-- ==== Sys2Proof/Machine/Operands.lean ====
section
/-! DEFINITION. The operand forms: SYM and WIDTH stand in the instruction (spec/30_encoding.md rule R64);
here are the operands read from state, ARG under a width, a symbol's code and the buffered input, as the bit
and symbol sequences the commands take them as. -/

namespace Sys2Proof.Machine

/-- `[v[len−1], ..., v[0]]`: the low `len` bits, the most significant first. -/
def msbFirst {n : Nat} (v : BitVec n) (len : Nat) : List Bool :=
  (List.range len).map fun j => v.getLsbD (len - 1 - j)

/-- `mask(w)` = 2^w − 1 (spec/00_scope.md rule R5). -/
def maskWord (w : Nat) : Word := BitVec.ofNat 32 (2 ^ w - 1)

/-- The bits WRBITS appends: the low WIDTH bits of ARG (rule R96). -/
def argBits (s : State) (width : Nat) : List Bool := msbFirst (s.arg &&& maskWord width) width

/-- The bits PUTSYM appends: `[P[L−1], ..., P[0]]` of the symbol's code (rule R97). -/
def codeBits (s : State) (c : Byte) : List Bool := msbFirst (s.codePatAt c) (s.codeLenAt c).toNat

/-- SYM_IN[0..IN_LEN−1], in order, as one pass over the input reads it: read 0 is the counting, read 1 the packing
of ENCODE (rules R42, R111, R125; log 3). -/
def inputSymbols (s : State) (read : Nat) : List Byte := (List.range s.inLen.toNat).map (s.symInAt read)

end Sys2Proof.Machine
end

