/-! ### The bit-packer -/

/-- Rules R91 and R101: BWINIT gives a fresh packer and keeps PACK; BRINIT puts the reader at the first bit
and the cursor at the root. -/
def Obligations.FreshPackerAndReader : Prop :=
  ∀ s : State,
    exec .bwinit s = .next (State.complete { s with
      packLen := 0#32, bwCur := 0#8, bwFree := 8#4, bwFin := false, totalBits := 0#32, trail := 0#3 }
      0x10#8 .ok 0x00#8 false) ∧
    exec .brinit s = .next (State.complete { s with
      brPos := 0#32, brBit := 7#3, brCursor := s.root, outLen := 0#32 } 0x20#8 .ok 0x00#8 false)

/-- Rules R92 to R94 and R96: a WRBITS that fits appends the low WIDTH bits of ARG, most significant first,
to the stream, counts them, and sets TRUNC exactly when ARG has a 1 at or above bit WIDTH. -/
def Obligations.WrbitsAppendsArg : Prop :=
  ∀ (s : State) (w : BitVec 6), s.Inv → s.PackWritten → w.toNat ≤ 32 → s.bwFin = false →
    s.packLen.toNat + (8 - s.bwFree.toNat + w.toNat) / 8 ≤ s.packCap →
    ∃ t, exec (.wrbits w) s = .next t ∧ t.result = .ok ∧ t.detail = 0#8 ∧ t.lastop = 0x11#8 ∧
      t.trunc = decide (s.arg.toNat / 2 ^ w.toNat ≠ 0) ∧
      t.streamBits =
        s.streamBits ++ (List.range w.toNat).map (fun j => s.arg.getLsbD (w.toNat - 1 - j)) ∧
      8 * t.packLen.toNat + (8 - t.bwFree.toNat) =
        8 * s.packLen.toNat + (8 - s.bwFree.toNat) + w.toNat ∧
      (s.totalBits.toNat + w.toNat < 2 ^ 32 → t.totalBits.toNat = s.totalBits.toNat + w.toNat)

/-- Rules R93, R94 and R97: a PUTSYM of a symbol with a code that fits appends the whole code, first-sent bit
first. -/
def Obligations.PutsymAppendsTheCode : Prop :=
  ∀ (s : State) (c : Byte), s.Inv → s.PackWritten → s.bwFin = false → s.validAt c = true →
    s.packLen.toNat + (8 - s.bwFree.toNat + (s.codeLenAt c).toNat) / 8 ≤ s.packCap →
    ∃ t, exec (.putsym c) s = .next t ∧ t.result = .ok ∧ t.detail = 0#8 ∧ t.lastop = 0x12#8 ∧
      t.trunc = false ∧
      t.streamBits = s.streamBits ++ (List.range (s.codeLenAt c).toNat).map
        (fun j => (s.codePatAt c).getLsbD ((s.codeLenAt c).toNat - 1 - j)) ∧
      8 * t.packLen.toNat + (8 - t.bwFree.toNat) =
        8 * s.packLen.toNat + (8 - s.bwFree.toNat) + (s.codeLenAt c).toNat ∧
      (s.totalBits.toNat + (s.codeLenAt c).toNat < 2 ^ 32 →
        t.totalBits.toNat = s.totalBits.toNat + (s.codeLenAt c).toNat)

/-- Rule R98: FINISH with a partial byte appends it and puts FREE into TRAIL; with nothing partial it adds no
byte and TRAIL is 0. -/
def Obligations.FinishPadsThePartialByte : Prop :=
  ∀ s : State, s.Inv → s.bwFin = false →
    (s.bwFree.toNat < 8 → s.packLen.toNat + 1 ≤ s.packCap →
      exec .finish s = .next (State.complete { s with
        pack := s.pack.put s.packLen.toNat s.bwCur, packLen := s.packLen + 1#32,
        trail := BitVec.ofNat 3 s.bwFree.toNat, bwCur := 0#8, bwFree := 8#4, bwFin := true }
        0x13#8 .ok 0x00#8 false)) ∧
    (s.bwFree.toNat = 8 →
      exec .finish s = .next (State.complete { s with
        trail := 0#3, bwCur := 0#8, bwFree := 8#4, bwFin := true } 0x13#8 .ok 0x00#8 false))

--

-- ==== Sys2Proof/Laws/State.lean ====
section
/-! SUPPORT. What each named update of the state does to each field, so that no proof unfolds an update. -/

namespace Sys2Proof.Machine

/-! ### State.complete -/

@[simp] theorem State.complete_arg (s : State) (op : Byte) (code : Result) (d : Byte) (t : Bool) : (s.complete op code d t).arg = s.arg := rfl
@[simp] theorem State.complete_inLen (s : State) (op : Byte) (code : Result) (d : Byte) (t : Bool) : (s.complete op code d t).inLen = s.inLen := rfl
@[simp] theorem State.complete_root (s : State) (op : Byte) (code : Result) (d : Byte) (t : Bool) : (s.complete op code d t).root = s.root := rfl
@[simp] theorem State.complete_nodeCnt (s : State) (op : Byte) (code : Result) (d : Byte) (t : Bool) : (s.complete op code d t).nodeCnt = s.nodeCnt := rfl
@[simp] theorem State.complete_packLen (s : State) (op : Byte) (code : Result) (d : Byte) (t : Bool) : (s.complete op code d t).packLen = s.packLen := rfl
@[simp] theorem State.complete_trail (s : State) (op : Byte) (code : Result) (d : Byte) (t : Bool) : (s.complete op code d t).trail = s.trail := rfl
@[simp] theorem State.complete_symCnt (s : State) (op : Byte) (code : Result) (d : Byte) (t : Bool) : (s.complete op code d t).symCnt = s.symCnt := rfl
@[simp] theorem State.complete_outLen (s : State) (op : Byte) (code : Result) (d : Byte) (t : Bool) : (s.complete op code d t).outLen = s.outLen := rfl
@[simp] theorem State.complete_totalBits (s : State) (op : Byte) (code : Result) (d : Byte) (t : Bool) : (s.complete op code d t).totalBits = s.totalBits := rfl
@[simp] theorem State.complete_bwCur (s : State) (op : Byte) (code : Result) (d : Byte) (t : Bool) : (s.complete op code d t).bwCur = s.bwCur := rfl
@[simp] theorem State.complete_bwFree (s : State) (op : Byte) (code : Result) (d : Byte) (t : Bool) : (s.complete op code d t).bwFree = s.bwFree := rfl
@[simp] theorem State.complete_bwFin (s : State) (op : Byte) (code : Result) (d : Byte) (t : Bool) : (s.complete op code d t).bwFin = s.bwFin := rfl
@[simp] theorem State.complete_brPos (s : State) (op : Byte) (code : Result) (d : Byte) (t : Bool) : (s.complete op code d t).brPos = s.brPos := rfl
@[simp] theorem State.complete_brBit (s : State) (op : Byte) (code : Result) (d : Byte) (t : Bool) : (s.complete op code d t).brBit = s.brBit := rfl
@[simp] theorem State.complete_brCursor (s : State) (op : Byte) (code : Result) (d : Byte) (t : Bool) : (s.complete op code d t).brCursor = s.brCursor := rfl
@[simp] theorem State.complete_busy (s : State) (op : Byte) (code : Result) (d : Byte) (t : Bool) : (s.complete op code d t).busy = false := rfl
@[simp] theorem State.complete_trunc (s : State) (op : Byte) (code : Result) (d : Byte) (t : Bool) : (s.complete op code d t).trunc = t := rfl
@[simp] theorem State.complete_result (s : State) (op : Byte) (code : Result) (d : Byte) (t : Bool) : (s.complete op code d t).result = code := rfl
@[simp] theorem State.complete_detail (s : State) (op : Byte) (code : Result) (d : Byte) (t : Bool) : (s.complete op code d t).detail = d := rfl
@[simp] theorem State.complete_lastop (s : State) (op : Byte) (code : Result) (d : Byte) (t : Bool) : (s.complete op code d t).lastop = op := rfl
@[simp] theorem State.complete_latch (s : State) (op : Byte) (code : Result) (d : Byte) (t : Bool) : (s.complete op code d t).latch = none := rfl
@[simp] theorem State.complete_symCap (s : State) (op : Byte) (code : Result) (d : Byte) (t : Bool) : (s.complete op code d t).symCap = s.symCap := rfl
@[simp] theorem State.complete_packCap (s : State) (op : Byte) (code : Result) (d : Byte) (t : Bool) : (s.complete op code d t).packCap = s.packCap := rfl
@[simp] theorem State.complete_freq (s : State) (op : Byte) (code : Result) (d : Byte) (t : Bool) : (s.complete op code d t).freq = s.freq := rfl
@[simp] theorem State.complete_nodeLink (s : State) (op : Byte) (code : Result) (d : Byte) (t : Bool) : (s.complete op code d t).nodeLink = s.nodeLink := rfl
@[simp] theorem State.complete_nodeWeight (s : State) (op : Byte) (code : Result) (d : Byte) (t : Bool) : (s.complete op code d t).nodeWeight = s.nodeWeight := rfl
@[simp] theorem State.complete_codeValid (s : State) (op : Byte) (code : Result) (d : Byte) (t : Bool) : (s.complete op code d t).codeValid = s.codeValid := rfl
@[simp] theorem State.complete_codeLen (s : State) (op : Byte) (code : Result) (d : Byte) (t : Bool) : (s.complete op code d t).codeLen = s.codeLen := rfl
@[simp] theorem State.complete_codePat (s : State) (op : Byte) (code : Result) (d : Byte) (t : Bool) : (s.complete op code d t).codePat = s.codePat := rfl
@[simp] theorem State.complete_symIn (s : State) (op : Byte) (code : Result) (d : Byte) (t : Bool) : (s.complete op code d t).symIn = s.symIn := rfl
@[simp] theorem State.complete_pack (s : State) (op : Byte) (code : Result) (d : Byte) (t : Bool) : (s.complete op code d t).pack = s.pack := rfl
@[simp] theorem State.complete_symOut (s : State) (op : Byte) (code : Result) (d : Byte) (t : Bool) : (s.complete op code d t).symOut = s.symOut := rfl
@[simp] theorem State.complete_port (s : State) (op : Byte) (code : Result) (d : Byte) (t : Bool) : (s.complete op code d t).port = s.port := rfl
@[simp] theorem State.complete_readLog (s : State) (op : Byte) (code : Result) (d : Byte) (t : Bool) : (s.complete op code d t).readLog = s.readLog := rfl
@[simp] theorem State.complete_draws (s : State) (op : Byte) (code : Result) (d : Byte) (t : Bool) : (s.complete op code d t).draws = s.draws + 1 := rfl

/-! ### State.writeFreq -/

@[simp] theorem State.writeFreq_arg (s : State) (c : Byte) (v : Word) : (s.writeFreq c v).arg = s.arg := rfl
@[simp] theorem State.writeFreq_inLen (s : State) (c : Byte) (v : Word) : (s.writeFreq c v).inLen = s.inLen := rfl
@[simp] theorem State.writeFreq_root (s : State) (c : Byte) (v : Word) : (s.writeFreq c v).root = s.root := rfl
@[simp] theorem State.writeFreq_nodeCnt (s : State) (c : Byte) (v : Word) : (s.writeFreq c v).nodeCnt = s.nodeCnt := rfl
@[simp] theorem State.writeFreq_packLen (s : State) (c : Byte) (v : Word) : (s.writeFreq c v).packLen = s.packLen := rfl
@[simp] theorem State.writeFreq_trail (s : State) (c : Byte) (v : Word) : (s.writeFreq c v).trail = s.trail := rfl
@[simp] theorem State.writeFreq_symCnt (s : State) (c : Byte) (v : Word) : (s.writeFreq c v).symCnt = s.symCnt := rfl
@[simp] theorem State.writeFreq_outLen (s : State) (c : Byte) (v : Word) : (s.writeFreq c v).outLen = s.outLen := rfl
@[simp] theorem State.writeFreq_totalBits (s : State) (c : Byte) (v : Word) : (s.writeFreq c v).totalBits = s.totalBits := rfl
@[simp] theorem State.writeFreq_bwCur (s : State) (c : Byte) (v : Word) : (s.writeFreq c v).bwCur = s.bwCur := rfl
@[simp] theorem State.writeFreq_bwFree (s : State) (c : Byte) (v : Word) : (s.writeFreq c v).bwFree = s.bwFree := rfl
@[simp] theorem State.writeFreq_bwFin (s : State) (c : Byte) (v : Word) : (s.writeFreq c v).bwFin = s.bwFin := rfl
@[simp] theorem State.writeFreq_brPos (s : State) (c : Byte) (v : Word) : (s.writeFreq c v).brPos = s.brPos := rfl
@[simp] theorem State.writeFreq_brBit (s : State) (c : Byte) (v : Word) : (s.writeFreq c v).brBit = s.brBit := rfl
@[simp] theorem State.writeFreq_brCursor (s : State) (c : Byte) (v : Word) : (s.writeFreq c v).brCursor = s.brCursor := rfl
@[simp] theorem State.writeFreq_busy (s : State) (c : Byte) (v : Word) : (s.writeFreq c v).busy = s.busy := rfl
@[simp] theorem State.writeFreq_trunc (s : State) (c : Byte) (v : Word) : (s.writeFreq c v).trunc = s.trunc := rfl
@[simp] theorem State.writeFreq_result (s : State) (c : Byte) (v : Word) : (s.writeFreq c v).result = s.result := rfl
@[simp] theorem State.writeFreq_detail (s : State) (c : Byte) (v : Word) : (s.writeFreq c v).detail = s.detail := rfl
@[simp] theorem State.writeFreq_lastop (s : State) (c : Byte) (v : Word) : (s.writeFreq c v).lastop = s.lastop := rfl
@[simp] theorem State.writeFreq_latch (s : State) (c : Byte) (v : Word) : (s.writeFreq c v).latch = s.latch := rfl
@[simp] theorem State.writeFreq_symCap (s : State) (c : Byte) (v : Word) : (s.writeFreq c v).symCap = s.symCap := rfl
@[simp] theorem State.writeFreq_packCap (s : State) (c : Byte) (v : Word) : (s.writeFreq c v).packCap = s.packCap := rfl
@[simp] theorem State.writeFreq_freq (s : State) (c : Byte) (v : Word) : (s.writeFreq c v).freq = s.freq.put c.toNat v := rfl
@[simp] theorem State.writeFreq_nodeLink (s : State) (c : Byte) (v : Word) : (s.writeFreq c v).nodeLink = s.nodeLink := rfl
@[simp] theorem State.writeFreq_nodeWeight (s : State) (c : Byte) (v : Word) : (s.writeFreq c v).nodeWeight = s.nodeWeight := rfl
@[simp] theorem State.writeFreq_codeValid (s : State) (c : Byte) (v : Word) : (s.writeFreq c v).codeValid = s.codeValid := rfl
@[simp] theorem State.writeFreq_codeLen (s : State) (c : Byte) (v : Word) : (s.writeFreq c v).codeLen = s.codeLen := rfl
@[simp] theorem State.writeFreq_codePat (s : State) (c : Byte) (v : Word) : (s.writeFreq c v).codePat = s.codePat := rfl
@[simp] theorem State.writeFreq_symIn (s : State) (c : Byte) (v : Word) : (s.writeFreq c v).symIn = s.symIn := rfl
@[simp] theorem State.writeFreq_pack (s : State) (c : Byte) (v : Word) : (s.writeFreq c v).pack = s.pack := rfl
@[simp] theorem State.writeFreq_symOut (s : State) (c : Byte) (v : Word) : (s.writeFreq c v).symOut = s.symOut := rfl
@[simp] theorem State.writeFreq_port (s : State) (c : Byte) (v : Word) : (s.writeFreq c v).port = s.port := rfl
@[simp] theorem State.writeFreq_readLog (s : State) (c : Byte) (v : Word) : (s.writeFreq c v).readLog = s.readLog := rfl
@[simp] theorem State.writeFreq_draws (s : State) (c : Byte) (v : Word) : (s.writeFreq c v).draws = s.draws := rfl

What you need to do ::
Return every line of the entries above that the string "getLsbD" appears in.

Final answer ::
  (List.range len).map fun j => v.getLsbD (len - 1 - j)
        s.streamBits ++ (List.range w.toNat).map (fun j => s.arg.getLsbD (w.toNat - 1 - j)) ∧
        (fun j => (s.codePatAt c).getLsbD ((s.codeLenAt c).toNat - 1 - j)) ∧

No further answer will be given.